* What is expected
The answer must consist of every line below that contains the word "clears".

* Exercise input
-- ==== Sys2Proof/Certificates/Slice0/Obligations.lean ====
section
/-! DEFINITION. The statements about the GM8 block, from the numbered rules of the spec. -/
open Sys2Proof Sys2Proof.Machine

/-! ### Power, reset and clocks (R370-R381) -/

/-- R372, R373, R381: the rails come up with PWR_EN, PWR_GOOD follows, and PWR_EN low or MOD_RESET_N low for 100 ns is a
power-on reset. Releasing the pin after a pulse outside the strap lengths starts the module normally.
R370: leaving 46 V to 58 V sets an alert, counts and raises INPUT_RANGE; below 44 V or above 60 V the rails drop; the
return of the input brings them up again, unless a thermal trip or rail faults hold them off, or with PWR_EN low lets the
auxiliary rail come back.
R382: an unpowered port's transmitters are undriven, and idle while MOD_RESET_N is low.
Where the rules leave a point open, what is stated is the model's choice: logs 2, 4, 10 and 56. -/
def Obligations.PowerSequence : Prop :=
  (∀ s : State, s.pwr.pwrEn = false → s.pwr.inRange = true → s.pwr.auxOn = true → s.pwr.thermTrip = false →
    exec .pwrEnRise s = .next { s with pwr := { s.pwr with
      pwrEn := true, railLock := false, railFaulted := false, tripped := false, pdOn := BitVec.allOnes 20, startStep := 2 } }) ∧
  (∀ s : State, s.pwr.pwrEn = true → s.pwr.pwrGood = false → s.pwr.startStep = 2 →
    exec .pwrGoodAssert s = .next { s with pwr := { s.pwr with pwrGood := true, startStep := 3 } }) ∧
  (∀ s : State, s.pwr.pwrEn = true → ∃ t, exec .pwrEnFall s = .next t ∧
    AfterReset { s with smb := { Smb.init with latched := s.smb.latched } } t ∧
    t.pwr.pwrEn = false ∧ t.pwr.pwrGood = false ∧ t.pwr.pdOn = 0 ∧ t.pwr.startStep = 0 ∧
    (∀ p : Fin 12, t.flumeDrive p.val = .undriven) ∧ ∀ p : Fin 2, t.ethDrive p.val = .undriven) ∧
  (∀ (s : State) (n : Nat), s.pwr.pwrGood = true → 100 ≤ n → ∃ t, exec (.modResetNAssert n) s = .next t ∧
    AfterReset { s with fresh := s.fresh + 1 } t ∧ t.pwr.resetLow = true ∧ t.pwr.startStep = 3 ∧ t.pwr.pdOn = s.pwr.pdOn ∧
    (∀ p : Fin 12, s.pwr.pdOn.getLsbD (2 + p.val / 4) = true → t.flumeDrive p.val = .idle) ∧
    ∀ p : Fin 2, s.pwr.pdOn.getLsbD 1 = true → t.ethDrive p.val = .idle) ∧
  (∀ (s : State) (n : Nat), n < 20 → exec (.modResetNAssert n) s = .next { s with fresh := s.fresh + 1 }) ∧
  (∀ (s : State) (n m : Nat), s.pwr.resetLow = true → (n < 1000000 ∨ 10000000 < n) →
    exec (.modResetNRelease n m) s = .next { s with
      pwr := { s.pwr with resetLow := false, startStep := 3 }, clk := { s.clk with strap := 0 }, boot := { s.boot with recovery := false } }) ∧
  (∀ (s : State) (mv : Nat), s.pwr.pwrGood = true → s.pwr.resetLow = false → (mv < 46000 ∨ 58000 < mv) →
    ∃ t, exec (.inputRange mv) s = .next t ∧ t = { s with pwr := t.pwr, cnt := t.cnt, leat := t.leat, out := t.out } ∧
      t.pwr = { s.pwr with inRange := false, inputMv := mv, alert := s.pwr.alert ||| 4 } ∧
      t.source (cPower 5) = s.source (cPower 5) + 1 ∧ t.hasEvent 0x0044 [mv]) ∧
  (∀ (s : State) (mv : Nat), (mv < 44000 ∨ 60000 < mv) → ∃ t, exec (.inputUndervoltTrip mv) s = .next t ∧ t.mem = [] ∧
      t.image = none ∧ t.pwr.pwrGood = false ∧ t.pwr.pdOn = 0 ∧ t.pwr.inRange = false ∧ t.pwr.tripped = s.pwr.pwrEn ∧
      t.pwr.pwrEn = s.pwr.pwrEn ∧ (mv < 44000 → t.pwr.auxOn = false) ∧ (60000 < mv → t.pwr.auxOn = s.pwr.auxOn)) ∧
  (∀ s : State, s.pwr.tripped = true → s.pwr.pwrEn = true → s.pwr.thermTrip = false → s.pwr.railLock = false → s.pwr.auxOn = true →
    exec .inputRecovered s = .next { s with pwr := { s.pwr with
      tripped := false, inRange := true, pdOn := BitVec.allOnes 20, startStep := 2 } }) ∧
  (∀ s : State, s.pwr.tripped = true → (s.pwr.thermTrip = true ∨ s.pwr.railLock = true) → s.pwr.auxOn = true →
    exec .inputRecovered s = .next { s with pwr := { s.pwr with tripped := false, inRange := true } }) ∧
  (∀ s : State, s.pwr.inRange = false → s.pwr.pwrEn = false → s.pwr.tripped = false →
    exec .inputRecovered s = .next { s with
      pwr := { s.pwr with inRange := true, auxOn := true }, tap := if s.pwr.auxOn then s.tap else Tap.init })

/-- R374, R375, R376: REFCLK stable, its time-out and its loss; a PLL locks, and the timebase starts with PLL 1; a lost
PLL clears its bit and counts.
Where the rules leave a point open, what is stated is the model's choice: logs 10 and 56. -/
def Obligations.Clocks : Prop :=
  (∀ s : State, s.up = true → s.clk.refStable = false → s.clk.lost = false → s.pwr.startStep = 3 →
    exec .refclkStable s = .next { s with clk := { s.clk with refStable := true }, pwr := { s.pwr with startStep := 4 } }) ∧
  (∀ s : State, s.up = true → s.clk.refStable = false →
    exec .refclkStableTimeout s = .next { s with pwr := { s.pwr with alert := s.pwr.alert ||| 16 } }) ∧
  (∀ s : State, s.up = true → s.clk.refStable = true → s.clk.lost = false → ∃ t, exec .refclkLoss s = .next t ∧
    t = { s with
      clk := { s.clk with lost := true }, time := { s.time with degraded := true }
      pwr := { s.pwr with alert := s.pwr.alert ||| 16 }, leat := t.leat, out := t.out, cnt := t.cnt } ∧
    t.hasEvent 0x0040 [s.clk.locked.toNat]) ∧
  (∀ (s : State) (n : Fin 18), s.up = true → s.clk.refStable = true → s.clk.lost = false → s.clk.locked.getLsbD n.val = false →
    (s.ctrl n.val).deep = false → ∃ t, exec (.pllLock n) s = .next t ∧ t = { s with clk := t.clk, time := t.time } ∧
      t.clk = { s.clk with locked := t.clk.locked, switching := t.clk.switching } ∧
      (∀ k : Fin 18, t.clk.locked.getLsbD k.val = (s.clk.locked.getLsbD k.val || k == n)) ∧
      (∀ k : Fin 18, t.clk.switching.getLsbD k.val = (s.clk.switching.getLsbD k.val && k != n)) ∧
      t.time = { s.time with running := s.time.running || n == 1 }) ∧
  (∀ (s : State) (n : Fin 18), n.val < 4 → s.up = true → s.clk.lost = false → s.clk.locked.getLsbD n.val = true →
    ∃ t, exec (.pllUnlock n) s = .next t ∧ t = { s with clk := t.clk, cnt := t.cnt } ∧
      (∀ k : Fin 18, t.clk.locked.getLsbD k.val = (s.clk.locked.getLsbD k.val && k != n)) ∧
      t.source (cPower 4) = s.source (cPower 4) + 1)

/-- R120, R365, R380: fuse load reads the retirement record and the next ordinal and copies the FRU record; training marks
the packages; zeroing clears the data region, the metadata payload and every slice, and sets ZEROED.
Where the rules leave a point open, what is stated is the model's choice: log 3. -/
def Obligations.StartUp : Prop :=
  (∀ s : State, s.up = true → s.clk.lost = false → s.pwr.startStep = 4 → s.time.running = true →
    ∃ t, exec (.fuseLoad true) s = .next t ∧
      t = { s with boot := t.boot, mills := loadMills s.nv.flash, pwr := { s.pwr with startStep := 6 }, time := t.time, nv := t.nv } ∧
      t.time = { s.time with ordinal := nextOrdinal s.nv.flash, ordFault := false } ∧ t.boot.fusesLoaded = true ∧
      t.boot.fruValid = true ∧ t.boot.fruBuf = flashRead t.nv.flash 0x3F10000 2048 ∧ (s.boot.recovery = true → t.boot.recovery = true)) ∧
  (∀ (s : State) (fails : BitVec 12), s.up = true → s.clk.lost = false → s.pwr.startStep = 6 →
    ∃ t, exec (.lpddr5xTrainingDone fails) s = .next t ∧ t = { s with pwr := { s.pwr with startStep := 7 }, memctl := t.memctl, flume := t.flume } ∧
      t.memctl = { s.memctl with
        rate := BitVec.ofNat 2 (Config.firmwareRate s.boot.fwDigest).val, pkgTrained := ~~~fails, pkgFail := fails, patrolOn := ~~~fails } ∧
      (s.boot.recovery = true → t.flume = s.flume)) ∧
  (∀ s : State, s.up = true → 7 ≤ s.pwr.startStep → s.memctl.zeroed = false → s.memctl.pkgTrained ≠ 0 →
    ∃ t, exec .startupZeroingDone s = .next t ∧ t = { s with mem := t.mem, syn := t.syn, memctl := { s.memctl with zeroed := true } } ∧
      (∀ a, NMap.get 0 t.mem a = if a < 0xA800000000 ∨ metaBase ≤ a ∧ a < metaBase + metaPayload ∨
          0x010000000000 ≤ a ∧ a < 0x0100BE000000 then 0 else NMap.get 0 s.mem a))


/-! ### Registers (R10-R12, R332, R366-R369, R378, R379, R391, R393) -/

/-- R332: a REG_READ that is admitted answers OK with the values of the registers at ADDRESS + 4i, and TIME_LO_READ is the
one that begins at TIME_LO; a misaligned ADDRESS is answered ALIGN and touches nothing.
Where the rules leave a point open, what is stated is the model's choice: log 54. -/
def Obligations.RegisterReads : Prop :=
  (∀ (s : State) (h : LeatHdr) (ses : Session) (a n : Nat), a < 2 ^ 32 → a % 4 = 0 → 1 ≤ n → n ≤ 64 →
    Admitted s h ses 0x0010 (regPayload a n []) →
    exec (.regRead h (regPayload a n [])) s = .next ((s.rx h.port).execute ses h 0x0010
      ⟨s.rx h.port, 0, (List.range n).flatMap fun i => leBytes 4 ((s.rx h.port).reg (a + 4 * i)), []⟩)) ∧
  (∀ (s : State) (h : LeatHdr) (ses : Session) (a n : Nat), a < 2 ^ 32 → a % 4 ≠ 0 → n < 2 ^ 16 →
    Admitted s h ses 0x0010 (regPayload a n []) →
    exec (.regRead h (regPayload a n [])) s = .next ((s.rx h.port).execute ses h 0x0010 ⟨s.rx h.port, 5, [], []⟩)) ∧
  (∀ (s : State) (h : LeatHdr) (ses : Session) (n : Nat), 1 ≤ n → n ≤ 64 → Admitted s h ses 0x0010 (regPayload 0x30000 n []) →
    exec (.timeLoRead h n) s = .next ((s.rx h.port).execute ses h 0x0010
      ⟨s.rx h.port, 0, (List.range n).flatMap fun i => leBytes 4 ((s.rx h.port).reg (0x30000 + 4 * i)), []⟩)) ∧
  (∀ s : State, s.reg 0x30000 = s.time.ns % 2 ^ 32) ∧ (∀ s : State, s.reg 0x30004 = s.time.ns / 2 ^ 32 % 2 ^ 32)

* Task answer
PLL clears its bit and counts.
the packages; zeroing clears the data region, the metadata payload and every slice, and sets ZEROED.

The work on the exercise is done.